The US has been to the fore in fomenting the revolution that overthrew Yanukovich and since the fall of the Soviet Union has been trying to expand NATO eastwards. The US chose Yanukovich's successor. It has has also imposed sanctions on Russian individuals.

The opinions of oldish men in America were behind all of this, and their preoccupations and opinions matter greatly. Brzezinski, originally a Pole, was born in Warsaw. His family came from an area of Polish Galicia that is now in Ukraine. He stated in an interview, "The extraordinary violence that was perpetrated against Poland did affect my perception of the world, and made me much more sensitive to the fact that a great deal of world politics is a fundamental struggle." (quoted in Wikipedia)

Likewise, Ron Paul, though somewhat out of the limelight nowadays, was one of the key figures in the rise of the tea party. As an opinion leader his thoughts have an impact, especially on the Republican anti-tax and anti-spending lobby.

A sampling of American public opinion on involvement in Ukrainefrom Pew Research. Opinion is against too much involvement.

American opinion on Russia -- the majority sees Russia as a problem but not an adversary.

American views of America's role in the world -- 'should mind its own business'; 'should get on with business'.

PigletJohn · 08/04/2014 08:15

The opinions of old men in America might be of interest to some people in America.

Hopefulgoat · 08/04/2014 11:01

Zbigniew Brzezinski, President Carter’s National Security Advisor born in Warsaw in 1928, and the father of Mark Brzezinski who is Obama’s Foreign Policy Advisor . He is very popular in Eastern Europe for conducting the US policy that won the cold war and defined the US foreign policy towards Russia after it.

Brzezinski, originally a Pole, was born in Warsaw. His family came from an area of Polish Galicia that is now in Ukraine. He stated in an interview, "The extraordinary violence that was perpetrated against Poland did affect my perception of the world, and made me much more sensitive to the fact that a great deal of world politics is a fundamental struggle."

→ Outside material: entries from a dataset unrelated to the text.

/-- A context that is left is Closed, and nothing is kept of it. -/
theorem Engine.leaveCtx_closes (hc : c < 256) : (e.leaveCtx c).ctxState c = 0 ∧ (e.leaveCtx c).ctx c = {} := by
  have hidx : ctxIdx c < 0x2400 := by unfold ctxIdx; omega
  rw [Engine.leaveCtx, Engine.ctxState]
  refine ⟨?_, ?_⟩
  · rw [Engine.get_publishFrontier _ hidx (by decide), Engine.get_settleChangeover _ _ hidx (by decide), Engine.get_setCtx,
      Engine.get_put_same]
  · rw [Engine.ctx_publishFrontier, Engine.ctx_settleChangeover, Engine.ctx_setCtx, if_pos rfl]

theorem Engine.closeCommand_accepted
    (h : e.ctxState c = 2 ∨ e.ctxState c = 3 ∨ (e.ctxState c = 1 ∧ (e.ctx c).wpos = (e.ctx c).rpos)) :
    e.closeCommand c = (e.closeCtx c).done :=
  if_pos h

theorem Engine.closeCommand_refused
    (h : ¬ (e.ctxState c = 2 ∨ e.ctxState c = 3 ∨ (e.ctxState c = 1 ∧ (e.ctx c).wpos = (e.ctx c).rpos))) :
    e.closeCommand c = e.refuse abState :=
  if_neg h

/-- Closing leaves the context once its rows are screened and its block dropped. -/
theorem Engine.closeCtx_leaves : ∃ x : Engine, e.closeCtx c = x.leaveCtx c := ⟨_, rfl⟩

theorem Engine.abortCtx_leaves (h : e.ctxState c ≠ 0) : e.abortCtx c = (e.dropEngine c).leaveCtx c := if_neg h

theorem Engine.retryCtx_refused (h : e.ctxState c ≠ 3) : e.retryCtx c = e.refuse abState := if_pos h

/-- R74: a context whose LAST block has not passed is Open again, and that is all. -/
theorem Engine.retryCtx_reopens (h : e.ctxState c = 3) (hlast : (e.ctx c).lastPassed = false) :
    e.retryCtx c = (e.put (ctxIdx c) 2 1).publishFrontier.done := by
  have hstate : (e.put (ctxIdx c) 2 1).ctxState c = 1 := Engine.get_put_same _ _ _ _
  have hpassed : ((e.put (ctxIdx c) 2 1).ctx c).lastPassed = false := hlast
  have hend : (e.put (ctxIdx c) 2 1).ctxEnd c = e.put (ctxIdx c) 2 1 := by simp [Engine.ctxEnd, hpassed]
  have hafter : (e.put (ctxIdx c) 2 1).afterEnd c = e.put (ctxIdx c) 2 1 := by simp [Engine.afterEnd, hstate]
  rw [Engine.retryCtx, if_neg (not_not.mpr h), hend, hafter]

end ContextCommands

/-- R71: what an open leaves. -/
theorem contextOpen_completes {s : State} {c : Fin 256} (hopen : Becomes (.contextOpen c) s (s.e.openCtx c.val))
    (hclosed : s.e.ctxState c.val = 0) (h : s.e.openRefused c.val = false) :
    Completes (.contextOpen c) s (fun t =>
      t.e.ctxState c.val = 1 ∧ t.e.ctx c.val = {} ∧
      (∀ sub, 0x0C ≤ sub → sub ≤ 0x11 → t.e.get (0x2300 + c.val) sub = 0) ∧
      (∀ k, k ≠ 0x240007 → k / 256 ≠ 0x2300 + c.val → t.e.ent k = s.e.ent k) ∧
      (∀ j, j ≠ c.val → t.e.ctx j = s.e.ctx j) ∧
      t = { s with e := { s.e with d.dict := t.e.d.dict, sup.ctxs := t.e.sup.ctxs, sdo := 0, sdoData := [] } }) := by
  have hidx : ctxIdx c.val < 0x2400 := by unfold ctxIdx; omega
  rw [s.e.openCtx_begins hclosed h] at hopen
  have hframe := (s.e.beginCtx_entriesOnly (c := c.val)).publishFrontier.done_eq_setCtx
  refine hopen.completes ⟨?_, ?_, ?_, ?_, ?_, congrArg (fun e => { s with e := e }) hframe⟩
  · exact (Engine.get_done _ _ _).trans <| (Engine.get_publishFrontier _ hidx (by decide)).trans s.e.ctxState_beginCtx
  · exact (Engine.ctx_done _ _).trans <| (Engine.ctx_publishFrontier _ _).trans <| (s.e.ctx_beginCtx _).trans (if_pos rfl)
  · intro sub hlow hhigh
    exact (Engine.get_done _ _ _).trans <| (Engine.get_publishFrontier _ hidx (by omega)).trans <|
      s.e.get_beginCtx_counter hlow hhigh
  · intro k hk hother
    exact (Engine.ent_done _ k).trans <| (Engine.ent_publishFrontier _ k hk).trans (s.e.ent_beginCtx_other hother)
  · intro j hj
    exact (Engine.ctx_done _ _).trans <| (Engine.ctx_publishFrontier _ _).trans <| (s.e.ctx_beginCtx j).trans (if_neg hj)

/-- Settles O19: each command by the state of its context. -/
theorem contextCommands : Obligations.ContextCommands := by
  intro s c hs
  have hopen : Becomes (.contextOpen c) s (s.e.openCtx c.val) :=
    becomes_of_request (idx := 0x2300) (f := fun e => e.openCtx c.val) rfl hs
  have hclose : Becomes (.contextClose c) s (s.e.closeCommand c.val) :=
    becomes_of_request (idx := 0x2300) (f := fun e => e.closeCommand c.val) rfl hs
  have habort : Becomes (.contextAbort c) s
      (if s.e.ctxState c.val = 0 then s.e.refuse abState else (s.e.abortCtx c.val).done) :=
    becomes_of_request (idx := 0x2300)
      (f := fun e => if e.ctxState c.val = 0 then e.refuse abState else (e.abortCtx c.val).done) rfl hs
  have hretry : Becomes (.contextRetry c) s (s.e.retryCtx c.val) :=
    becomes_of_request (idx := 0x2300) (f := fun e => e.retryCtx c.val) rfl hs
  refine ⟨?_, ?_, contextOpen_completes hopen, ?_, ?_, ?_, ?_, ?_, ?_, ?_⟩
  · intro hstate
    rwa [s.e.openCtx_notClosed hstate] at hopen
  · intro hclosed hbad
    rwa [s.e.openCtx_inconsistent hclosed hbad] at hopen
  · intro hclosed
    rwa [s.e.closeCommand_refused (by simp [hclosed])] at hclose
  · intro hstate hring
    rwa [s.e.closeCommand_refused (by simp [hstate, hring])] at hclose
  · intro hstate
    obtain ⟨x, hleaves⟩ := s.e.closeCtx_leaves (c := c.val)
    obtain ⟨hclosed, hempty⟩ := x.leaveCtx_closes c.isLt
    rw [s.e.closeCommand_accepted hstate, hleaves] at hclose
    exact hclose.completes ⟨(Engine.get_done _ _ _).trans hclosed, (Engine.ctx_done _ _).trans hempty, rfl, rfl, rfl⟩
  · intro hclosed
    rwa [if_pos hclosed] at habort
  · intro hstate
    obtain ⟨hclosed, hempty⟩ := (s.e.dropEngine c.val).leaveCtx_closes c.isLt
    rw [if_neg hstate, s.e.abortCtx_leaves hstate] at habort
    exact habort.completes ⟨(Engine.get_done _ _ _).trans hclosed, (Engine.ctx_done _ _).trans hempty, rfl, rfl, rfl⟩
  · intro hstate
    rwa [s.e.retryCtx_refused hstate] at hretry
  · intro hstate hlast
    have hidx : ctxIdx c.val < 0x2400 := by unfold ctxIdx; omega
    rw [s.e.retryCtx_reopens hstate hlast] at hretry
    have hframe := ((Engine.EntriesOnly.refl s.e).put (ctxIdx c.val) 2 1).publishFrontier.done_eq
    refine hretry.completes ⟨?_, ?_, congrArg (fun e => { s with e := e }) hframe⟩
    · exact (Engine.get_done _ _ _).trans <| (Engine.get_publishFrontier _ hidx (by decide)).trans (Engine.get_put_same _ _ _ _)
    · intro k hk hkey
      exact (Engine.ent_done _ k).trans <| (Engine.ent_publishFrontier _ k hk).trans <|
        (Engine.ent_put _ _ _ _ k).trans (if_neg hkey)

end Sys2Proof.Machine

/-! Decode engines (R73, R89-R91): taking a block, ending it, going on after a stall. -/

namespace Sys2Proof.Machine

section Decode

variable (e : Engine) {j c : Nat} {d : DecEng}

@[simp] theorem Engine.decEng_setCtx (x : Ctx) (i : Nat) : (e.setCtx c x).decEng i = e.decEng i := rfl

/-! Taking a block (R73, R112) -/

theorem Engine.blockTake_waits (h : e.supplyRuns = false) : e.blockTake = e := by
  simp [Engine.blockTake, h]

/-- What an engine takes from context `c`: its oldest block, stalled where its output does not fit behind what lane `j` holds
(R91). -/
def Engine.takenBlock (e : Engine) (j c : Nat) : DecEng :=
  { ctx := c, block := (e.ctx c).blocks.headD {}
    stalled := if 98304 < e.buffered j + e.rawLenAt c ((e.ctx c).blocks.headD {}).off then some e.now else none }

theorem Engine.blockTake_takes (hruns : e.supplyRuns = true)
    (hfree : firstIdx (fun j => (e.decEng j).isNone) (List.range 16) = some j)
    (hnext : firstIdx e.eligible ((List.range 256).map (fun k => (e.sup.served + 1 + k) % 256)) = some c) :
    e.blockTake = (Engine.setDecEng { e with sup.served := c } j (some (e.takenBlock j c))).setCtx c
      { e.ctx c with lane := j } := by
  simp [Engine.blockTake, hruns, hfree, hnext, Engine.takenBlock]

/-! The end of a block (R87-R89) -/

section SetDecEng

variable (x : Option DecEng)

@[simp] theorem Engine.get_setDecEng (i k : Nat) : (e.setDecEng j x).get i k = e.get i k := rfl
@[simp] theorem Engine.ctx_setDecEng (i : Nat) : (e.setDecEng j x).ctx i = e.ctx i := rfl
@[simp] theorem Engine.lineOk_setDecEng (l : Nat) : (e.setDecEng j x).lineOk l = e.lineOk l := rfl
@[simp] theorem Engine.ringAddr_setDecEng (o : Nat) : (e.setDecEng j x).ringAddr c o = e.ringAddr c o := rfl
@[simp] theorem Engine.ringBytes_setDecEng (o n : Nat) : (e.setDecEng j x).ringBytes c o n = e.ringBytes c o n := rfl

end SetDecEng

theorem Engine.blockComplete_idle (poisoned : Bool) (h : e.decEng j = none) : e.blockComplete j poisoned = e := by
  simp [Engine.blockComplete, h]

/-- R89: a block whose ring bytes can all be read and which decodes is checked by its CRC. -/
theorem Engine.blockComplete_decoded {h : BlockHeader} {hist : List Byte} {produced : Nat} (hdec : e.decEng j = some d)
    (hstall : d.stalled = none) (hh : h = parseHeader (e.ringBytes d.ctx d.block.off 16))
    (hlines : ∀ i, i < d.block.len → e.lineOk (e.ringAddr d.ctx (d.block.off + i) / 64) = true)
    (hok : decodeBlock (e.get (ctxIdx d.ctx) 9) h (e.ringBytes d.ctx (d.block.off + 16) h.coded) (e.ctx d.ctx).hist
      (e.ctx d.ctx).produced = .ok hist produced) :
    e.blockComplete j false =
      if crc32c ((hist.take h.raw).reverse) ≠ h.crc then (e.setDecEng j none).crcFault d.ctx d.block.off
      else (e.setDecEng j none).commitBlock d.ctx d.block h hist produced := by
  have hread : (List.range d.block.len).any (fun i => !e.lineOk (e.ringAddr d.ctx (d.block.off + i) / 64)) = false := by
    simpa using hlines
  rw [hh] at hok ⊢
  simp only [Engine.blockComplete, hdec, hstall, Option.isSome_none, Bool.false_eq_true, if_false, Engine.ringBytes_setDecEng,
    Engine.lineOk_setDecEng, Engine.ringAddr_setDecEng, Engine.get_setDecEng, Engine.ctx_setDecEng, hread, or_self, hok]

/-- R80, R81, R89: a block without FLUSH, LAST or a record adds its bytes to its context and frees its ring space. -/
theorem Engine.commitBlock_plain (b : RingBlock) {h : BlockHeader} {hist : List Byte} {produced : Nat} (hflags : h.flags = 0)
    (hpad : (e.ctx c).skipPad = 0) :
    e.commitBlock c b h hist produced = (e.setCtx c { e.ctx c with
      rpos := b.off + b.len, blocks := (e.ctx c).blocks.tail, hist := hist.take 16384, produced := produced,
      checked := (e.ctx c).checked ++ (hist.take h.raw).reverse }).wrap (ctxIdx c) 0x0C 1 := by
  simp [Engine.commitBlock, hflags, hpad, bit]

/-! Going on after a stall (R91) -/

theorem Engine.decodeResume_goesOn {t : Nat} (hdec : e.decEng j = some d) (hstall : d.stalled = some t)
    (hroom : e.buffered j + e.rawLenAt d.ctx d.block.off ≤ 98304) :
    e.decodeResume j = (e.bump 0x2472 6 (32 * (e.now - t))).setDecEng j (some { d with stalled := none }) := by
  have hbase (n : Nat) : (e.bump 0x2472 6 n).get (ctxIdx d.ctx) 0x0A = e.get (ctxIdx d.ctx) 0x0A :=
    Engine.get_put_other _ (by decide) (by decide) (by omega)
  have hsize (n : Nat) : (e.bump 0x2472 6 n).get (ctxIdx d.ctx) 0x0B = e.get (ctxIdx d.ctx) 0x0B :=
    Engine.get_put_other _ (by decide) (by decide) (by omega)
  have hring (n o k : Nat) : (e.bump 0x2472 6 n).ringBytes d.ctx o k = e.ringBytes d.ctx o k := by
    simp only [Engine.ringBytes, Engine.ringAddr, hbase, hsize]
    rfl
  have hraw (n : Nat) : (e.bump 0x2472 6 n).rawLenAt d.ctx d.block.off = e.rawLenAt d.ctx d.block.off := by
    rw [Engine.rawLenAt, hring, Engine.rawLenAt]
  have hbuffered (n : Nat) : (e.bump 0x2472 6 n).buffered j = e.buffered j := rfl
  have hfits : ¬ 98304 < e.buffered j + e.rawLenAt d.ctx d.block.off := Nat.not_lt.mpr hroom
  simp only [Engine.decodeResume, hdec, hstall, hbuffered, hraw, hfits, decide_false, Bool.false_eq_true, if_false]

end Decode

The man who grew up on hatred and infused his poison not only in US foreign policy (as you would expect), but also in the young generations of East Europeans and Ukrainians long after the fall of USSR when the "fundamentals" for the ideological struggle were gone and only viceral racism and hatred kept the anti-Russian "struggle" going.

Instead of learning history, gerations of Ukrainians and Latvians (+ Estonians and Lituanians) since 1991 were fed on a nationalistic propaganda that hidden the Nazi crimes and the role of SS Galicia (and equivalent in Latvia) and the Bandera army of Nazi collaborators and painted them as national heros. The propaganda that selectively steers grievances from past history, repainting complex historic heritage of the empire and Soviet Union into straignt ethnic hatred against Russia, ommiting to highlight the role of the locals in implementing and upholding not only the Nazi genocide, but also the Stalin regime. [[http://balticworlds.com/ukraine%E2%80%99s-problematic-relationship-to-the-holocaust/ BOTH VICTIM AND PERPETRATOR
UKRAINE’S PROBLEMATIC RELATIONSHIP TO THE HOLOCAUST]]

As a result you get a generation of young educated people that put "kill the jews, kill the Russians" and "we are European now" in one sentence, as in the comments bellow this video

Hopefulgoat · 08/04/2014 11:03

Before anyone comments I stand corrected, both 'Jews' and 'Russians' need a capital letter, - just typo.

PigletJohn · 08/04/2014 11:18

The youtube user who loaded goat's link is a strange person who has loaded a number of interesting clips on various subjects.

Like goat, I have no way of identifying who the nutters are who have appended comments, or what country they live in.